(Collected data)
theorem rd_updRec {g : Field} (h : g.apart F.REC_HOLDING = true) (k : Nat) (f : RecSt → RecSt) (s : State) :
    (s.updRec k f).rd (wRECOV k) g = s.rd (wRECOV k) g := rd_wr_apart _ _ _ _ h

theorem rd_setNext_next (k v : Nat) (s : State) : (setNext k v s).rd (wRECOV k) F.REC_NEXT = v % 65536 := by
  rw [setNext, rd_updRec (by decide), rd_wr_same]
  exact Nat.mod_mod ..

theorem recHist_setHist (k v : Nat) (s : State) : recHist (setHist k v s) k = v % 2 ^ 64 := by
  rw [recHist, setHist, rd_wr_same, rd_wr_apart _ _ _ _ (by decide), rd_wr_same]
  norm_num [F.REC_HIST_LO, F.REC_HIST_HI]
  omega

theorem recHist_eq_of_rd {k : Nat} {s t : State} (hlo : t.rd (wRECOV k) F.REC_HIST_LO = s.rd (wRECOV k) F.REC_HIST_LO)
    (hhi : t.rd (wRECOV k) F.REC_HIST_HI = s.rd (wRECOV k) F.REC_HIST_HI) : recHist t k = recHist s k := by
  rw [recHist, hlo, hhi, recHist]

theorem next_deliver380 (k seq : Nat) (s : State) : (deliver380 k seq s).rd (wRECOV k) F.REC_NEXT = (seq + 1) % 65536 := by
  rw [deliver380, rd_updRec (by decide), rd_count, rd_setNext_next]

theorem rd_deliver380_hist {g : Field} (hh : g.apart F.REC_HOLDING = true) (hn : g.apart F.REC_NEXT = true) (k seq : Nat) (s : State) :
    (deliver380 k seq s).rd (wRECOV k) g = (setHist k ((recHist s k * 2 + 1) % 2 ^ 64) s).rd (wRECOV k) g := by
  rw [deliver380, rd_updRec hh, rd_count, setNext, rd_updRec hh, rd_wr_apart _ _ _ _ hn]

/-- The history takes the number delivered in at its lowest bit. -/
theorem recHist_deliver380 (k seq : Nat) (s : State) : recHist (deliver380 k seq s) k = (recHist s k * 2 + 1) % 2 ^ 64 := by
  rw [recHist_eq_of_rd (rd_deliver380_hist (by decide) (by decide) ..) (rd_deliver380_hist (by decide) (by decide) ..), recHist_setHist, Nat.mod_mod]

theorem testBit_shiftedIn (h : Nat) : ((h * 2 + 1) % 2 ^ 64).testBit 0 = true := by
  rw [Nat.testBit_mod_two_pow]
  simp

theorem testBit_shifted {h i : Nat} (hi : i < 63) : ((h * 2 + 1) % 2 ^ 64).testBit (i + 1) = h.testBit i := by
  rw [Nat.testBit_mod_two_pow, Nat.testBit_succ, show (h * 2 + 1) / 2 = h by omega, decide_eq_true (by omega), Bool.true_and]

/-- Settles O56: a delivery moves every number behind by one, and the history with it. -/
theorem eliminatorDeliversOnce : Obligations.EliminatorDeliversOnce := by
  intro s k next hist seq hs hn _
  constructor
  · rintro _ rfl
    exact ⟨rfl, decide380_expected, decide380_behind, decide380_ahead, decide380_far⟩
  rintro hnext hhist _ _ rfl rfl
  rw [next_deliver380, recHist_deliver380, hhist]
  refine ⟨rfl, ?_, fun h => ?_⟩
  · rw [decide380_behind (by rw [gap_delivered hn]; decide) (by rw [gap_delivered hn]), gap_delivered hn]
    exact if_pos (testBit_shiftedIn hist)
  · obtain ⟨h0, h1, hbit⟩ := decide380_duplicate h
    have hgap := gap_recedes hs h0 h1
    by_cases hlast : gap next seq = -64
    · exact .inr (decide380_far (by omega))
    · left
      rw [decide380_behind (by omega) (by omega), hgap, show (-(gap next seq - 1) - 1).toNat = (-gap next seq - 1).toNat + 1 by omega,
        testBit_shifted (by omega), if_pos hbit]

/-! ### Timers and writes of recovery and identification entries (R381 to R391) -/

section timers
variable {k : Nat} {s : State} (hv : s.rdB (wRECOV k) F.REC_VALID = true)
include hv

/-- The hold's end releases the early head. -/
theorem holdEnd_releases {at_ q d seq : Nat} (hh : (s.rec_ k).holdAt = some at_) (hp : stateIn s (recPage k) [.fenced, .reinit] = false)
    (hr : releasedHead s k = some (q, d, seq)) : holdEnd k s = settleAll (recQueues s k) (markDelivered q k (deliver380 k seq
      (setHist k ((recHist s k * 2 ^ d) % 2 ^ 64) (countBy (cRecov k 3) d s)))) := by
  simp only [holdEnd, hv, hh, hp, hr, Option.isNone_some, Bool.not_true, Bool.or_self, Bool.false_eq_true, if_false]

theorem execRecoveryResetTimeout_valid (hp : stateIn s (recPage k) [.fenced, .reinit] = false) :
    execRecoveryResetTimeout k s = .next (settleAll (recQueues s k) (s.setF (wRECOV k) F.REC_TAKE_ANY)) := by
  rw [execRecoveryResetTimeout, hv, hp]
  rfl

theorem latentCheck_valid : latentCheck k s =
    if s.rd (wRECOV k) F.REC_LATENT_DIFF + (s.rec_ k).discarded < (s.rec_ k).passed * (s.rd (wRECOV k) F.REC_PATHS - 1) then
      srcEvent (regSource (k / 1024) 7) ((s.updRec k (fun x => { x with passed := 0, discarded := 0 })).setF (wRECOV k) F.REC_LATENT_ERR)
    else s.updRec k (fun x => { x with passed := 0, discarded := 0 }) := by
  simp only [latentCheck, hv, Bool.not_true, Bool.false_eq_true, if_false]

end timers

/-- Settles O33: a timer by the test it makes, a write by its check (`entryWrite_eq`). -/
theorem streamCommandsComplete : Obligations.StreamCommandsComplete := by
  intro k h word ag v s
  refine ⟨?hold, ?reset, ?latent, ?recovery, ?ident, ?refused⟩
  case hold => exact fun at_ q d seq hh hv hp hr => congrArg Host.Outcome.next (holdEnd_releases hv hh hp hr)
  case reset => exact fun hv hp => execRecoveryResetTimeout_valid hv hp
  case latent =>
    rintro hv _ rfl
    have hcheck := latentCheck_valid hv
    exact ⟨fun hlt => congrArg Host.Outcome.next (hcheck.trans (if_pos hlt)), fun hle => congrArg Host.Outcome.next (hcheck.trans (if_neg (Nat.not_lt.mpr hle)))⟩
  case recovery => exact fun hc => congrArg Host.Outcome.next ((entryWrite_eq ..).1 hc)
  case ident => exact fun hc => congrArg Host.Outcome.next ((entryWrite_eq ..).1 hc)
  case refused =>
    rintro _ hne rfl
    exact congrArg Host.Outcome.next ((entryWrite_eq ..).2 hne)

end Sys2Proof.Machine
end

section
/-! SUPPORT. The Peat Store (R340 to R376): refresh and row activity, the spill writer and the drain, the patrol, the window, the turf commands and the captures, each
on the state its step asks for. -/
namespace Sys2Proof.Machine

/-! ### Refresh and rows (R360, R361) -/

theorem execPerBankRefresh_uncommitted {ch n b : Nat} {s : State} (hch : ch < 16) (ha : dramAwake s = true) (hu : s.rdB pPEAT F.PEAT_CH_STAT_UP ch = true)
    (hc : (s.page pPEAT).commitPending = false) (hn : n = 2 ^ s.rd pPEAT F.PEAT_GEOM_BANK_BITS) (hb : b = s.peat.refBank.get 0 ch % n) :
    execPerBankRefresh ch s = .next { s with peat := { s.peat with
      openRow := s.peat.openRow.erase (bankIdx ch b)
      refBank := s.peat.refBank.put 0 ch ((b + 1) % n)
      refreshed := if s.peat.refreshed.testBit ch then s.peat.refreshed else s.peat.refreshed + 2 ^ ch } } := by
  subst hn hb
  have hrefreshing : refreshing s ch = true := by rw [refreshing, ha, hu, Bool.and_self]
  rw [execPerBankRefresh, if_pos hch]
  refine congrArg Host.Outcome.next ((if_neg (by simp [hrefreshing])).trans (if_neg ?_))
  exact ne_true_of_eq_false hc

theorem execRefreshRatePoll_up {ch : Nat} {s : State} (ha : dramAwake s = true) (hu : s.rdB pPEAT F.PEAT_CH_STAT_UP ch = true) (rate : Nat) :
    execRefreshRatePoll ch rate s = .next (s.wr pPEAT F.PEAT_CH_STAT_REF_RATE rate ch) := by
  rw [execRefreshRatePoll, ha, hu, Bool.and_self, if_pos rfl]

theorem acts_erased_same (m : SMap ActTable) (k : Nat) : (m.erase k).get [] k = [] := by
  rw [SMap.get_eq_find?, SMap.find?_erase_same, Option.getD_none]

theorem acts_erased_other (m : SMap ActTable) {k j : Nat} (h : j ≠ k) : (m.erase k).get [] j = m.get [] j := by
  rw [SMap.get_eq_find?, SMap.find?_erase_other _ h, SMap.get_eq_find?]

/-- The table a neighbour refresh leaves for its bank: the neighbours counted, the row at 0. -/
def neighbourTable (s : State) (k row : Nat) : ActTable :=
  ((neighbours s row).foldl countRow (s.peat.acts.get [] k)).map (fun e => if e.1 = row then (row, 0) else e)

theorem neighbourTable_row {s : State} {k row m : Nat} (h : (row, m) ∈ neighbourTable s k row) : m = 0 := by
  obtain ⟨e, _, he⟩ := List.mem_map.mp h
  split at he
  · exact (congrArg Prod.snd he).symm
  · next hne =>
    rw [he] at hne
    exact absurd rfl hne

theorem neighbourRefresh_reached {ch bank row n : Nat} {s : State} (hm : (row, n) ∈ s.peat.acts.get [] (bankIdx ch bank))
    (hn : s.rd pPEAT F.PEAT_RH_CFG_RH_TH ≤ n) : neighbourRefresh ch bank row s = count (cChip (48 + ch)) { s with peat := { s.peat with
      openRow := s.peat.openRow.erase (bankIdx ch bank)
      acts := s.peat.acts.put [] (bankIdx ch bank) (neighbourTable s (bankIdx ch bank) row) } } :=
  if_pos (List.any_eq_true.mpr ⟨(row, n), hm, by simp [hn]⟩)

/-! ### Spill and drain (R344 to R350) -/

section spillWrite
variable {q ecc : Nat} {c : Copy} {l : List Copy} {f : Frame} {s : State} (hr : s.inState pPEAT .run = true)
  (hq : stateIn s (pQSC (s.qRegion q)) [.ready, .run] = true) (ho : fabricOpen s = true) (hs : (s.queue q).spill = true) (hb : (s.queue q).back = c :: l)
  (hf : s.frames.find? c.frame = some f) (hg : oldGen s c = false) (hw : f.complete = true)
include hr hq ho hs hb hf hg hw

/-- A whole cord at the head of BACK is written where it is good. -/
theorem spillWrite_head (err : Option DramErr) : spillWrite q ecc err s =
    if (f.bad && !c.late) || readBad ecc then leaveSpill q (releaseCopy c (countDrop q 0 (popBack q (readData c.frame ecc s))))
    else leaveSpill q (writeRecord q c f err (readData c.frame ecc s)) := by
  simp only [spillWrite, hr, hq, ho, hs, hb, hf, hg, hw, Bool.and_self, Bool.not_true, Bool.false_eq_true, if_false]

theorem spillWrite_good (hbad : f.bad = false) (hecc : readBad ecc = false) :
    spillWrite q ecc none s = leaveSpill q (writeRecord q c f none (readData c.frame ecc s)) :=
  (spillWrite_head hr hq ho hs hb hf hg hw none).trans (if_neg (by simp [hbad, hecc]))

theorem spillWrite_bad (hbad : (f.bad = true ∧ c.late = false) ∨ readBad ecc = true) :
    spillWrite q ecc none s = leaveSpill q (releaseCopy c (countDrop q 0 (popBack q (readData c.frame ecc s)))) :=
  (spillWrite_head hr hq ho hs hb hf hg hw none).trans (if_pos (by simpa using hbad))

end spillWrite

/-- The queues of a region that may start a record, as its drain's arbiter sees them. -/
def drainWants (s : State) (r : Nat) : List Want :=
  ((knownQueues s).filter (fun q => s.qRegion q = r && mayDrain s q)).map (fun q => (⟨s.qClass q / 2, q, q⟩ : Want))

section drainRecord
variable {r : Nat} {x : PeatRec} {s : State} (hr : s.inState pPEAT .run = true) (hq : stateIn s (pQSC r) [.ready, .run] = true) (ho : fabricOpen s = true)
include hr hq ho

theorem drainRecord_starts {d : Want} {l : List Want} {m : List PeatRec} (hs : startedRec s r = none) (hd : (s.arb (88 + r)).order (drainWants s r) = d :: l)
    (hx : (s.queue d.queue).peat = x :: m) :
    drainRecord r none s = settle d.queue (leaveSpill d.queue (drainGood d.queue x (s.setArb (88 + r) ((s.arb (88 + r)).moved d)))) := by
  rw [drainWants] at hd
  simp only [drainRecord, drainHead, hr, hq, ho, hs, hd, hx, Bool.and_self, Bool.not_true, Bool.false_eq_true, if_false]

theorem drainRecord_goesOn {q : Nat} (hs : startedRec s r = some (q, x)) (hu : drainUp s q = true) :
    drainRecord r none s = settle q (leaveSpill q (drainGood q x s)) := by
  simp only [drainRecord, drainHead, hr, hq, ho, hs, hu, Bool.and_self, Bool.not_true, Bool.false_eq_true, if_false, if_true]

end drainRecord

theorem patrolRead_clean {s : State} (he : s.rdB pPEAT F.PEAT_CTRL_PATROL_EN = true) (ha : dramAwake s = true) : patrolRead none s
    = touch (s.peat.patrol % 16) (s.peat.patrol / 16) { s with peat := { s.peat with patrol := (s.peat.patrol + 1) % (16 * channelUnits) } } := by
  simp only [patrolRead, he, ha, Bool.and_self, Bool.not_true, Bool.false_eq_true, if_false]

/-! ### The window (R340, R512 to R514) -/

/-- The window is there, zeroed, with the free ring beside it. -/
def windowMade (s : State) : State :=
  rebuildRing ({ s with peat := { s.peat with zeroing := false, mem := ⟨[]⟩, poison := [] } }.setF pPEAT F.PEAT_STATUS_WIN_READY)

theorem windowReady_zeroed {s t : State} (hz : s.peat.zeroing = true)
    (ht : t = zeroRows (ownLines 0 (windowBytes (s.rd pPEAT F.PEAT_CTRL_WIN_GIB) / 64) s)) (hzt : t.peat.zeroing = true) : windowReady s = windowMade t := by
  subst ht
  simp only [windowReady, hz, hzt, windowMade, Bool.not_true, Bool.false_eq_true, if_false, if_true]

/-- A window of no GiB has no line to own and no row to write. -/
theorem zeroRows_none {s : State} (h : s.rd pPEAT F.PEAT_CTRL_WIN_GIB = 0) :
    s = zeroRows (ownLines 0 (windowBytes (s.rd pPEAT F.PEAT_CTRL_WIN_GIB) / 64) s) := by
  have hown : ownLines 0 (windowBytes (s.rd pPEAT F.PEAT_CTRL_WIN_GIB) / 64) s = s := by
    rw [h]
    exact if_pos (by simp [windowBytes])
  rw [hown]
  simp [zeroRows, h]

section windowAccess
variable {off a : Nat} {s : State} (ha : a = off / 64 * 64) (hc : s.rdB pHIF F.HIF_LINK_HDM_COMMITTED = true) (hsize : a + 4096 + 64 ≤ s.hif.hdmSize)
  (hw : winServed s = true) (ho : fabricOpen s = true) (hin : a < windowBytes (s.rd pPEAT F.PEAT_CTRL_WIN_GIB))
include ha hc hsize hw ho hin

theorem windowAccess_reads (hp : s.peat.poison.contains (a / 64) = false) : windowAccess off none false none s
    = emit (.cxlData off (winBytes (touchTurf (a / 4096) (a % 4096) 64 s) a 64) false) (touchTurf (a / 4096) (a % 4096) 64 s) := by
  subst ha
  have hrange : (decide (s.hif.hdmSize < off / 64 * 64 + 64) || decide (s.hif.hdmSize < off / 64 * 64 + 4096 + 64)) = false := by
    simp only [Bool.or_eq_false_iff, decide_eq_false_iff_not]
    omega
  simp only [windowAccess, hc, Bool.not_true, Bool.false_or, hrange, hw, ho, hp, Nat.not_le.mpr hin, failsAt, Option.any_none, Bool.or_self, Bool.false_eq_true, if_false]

WORK TO BE COMPLETED: Beginning with the line that has "h.testBit i := by" and ending with the line that has "rintro _ rfl", set down the lines above exactly and include no others.

EXPECTED OUTPUT:
theorem testBit_shifted {h i : Nat} (hi : i < 63) : ((h * 2 + 1) % 2 ^ 64).testBit (i + 1) = h.testBit i := by
  rw [Nat.testBit_mod_two_pow, Nat.testBit_succ, show (h * 2 + 1) / 2 = h by omega, decide_eq_true (by omega), Bool.true_and]

/-- Settles O56: a delivery moves every number behind by one, and the history with it. -/
theorem eliminatorDeliversOnce : Obligations.EliminatorDeliversOnce := by
  intro s k next hist seq hs hn _
  constructor
  · rintro _ rfl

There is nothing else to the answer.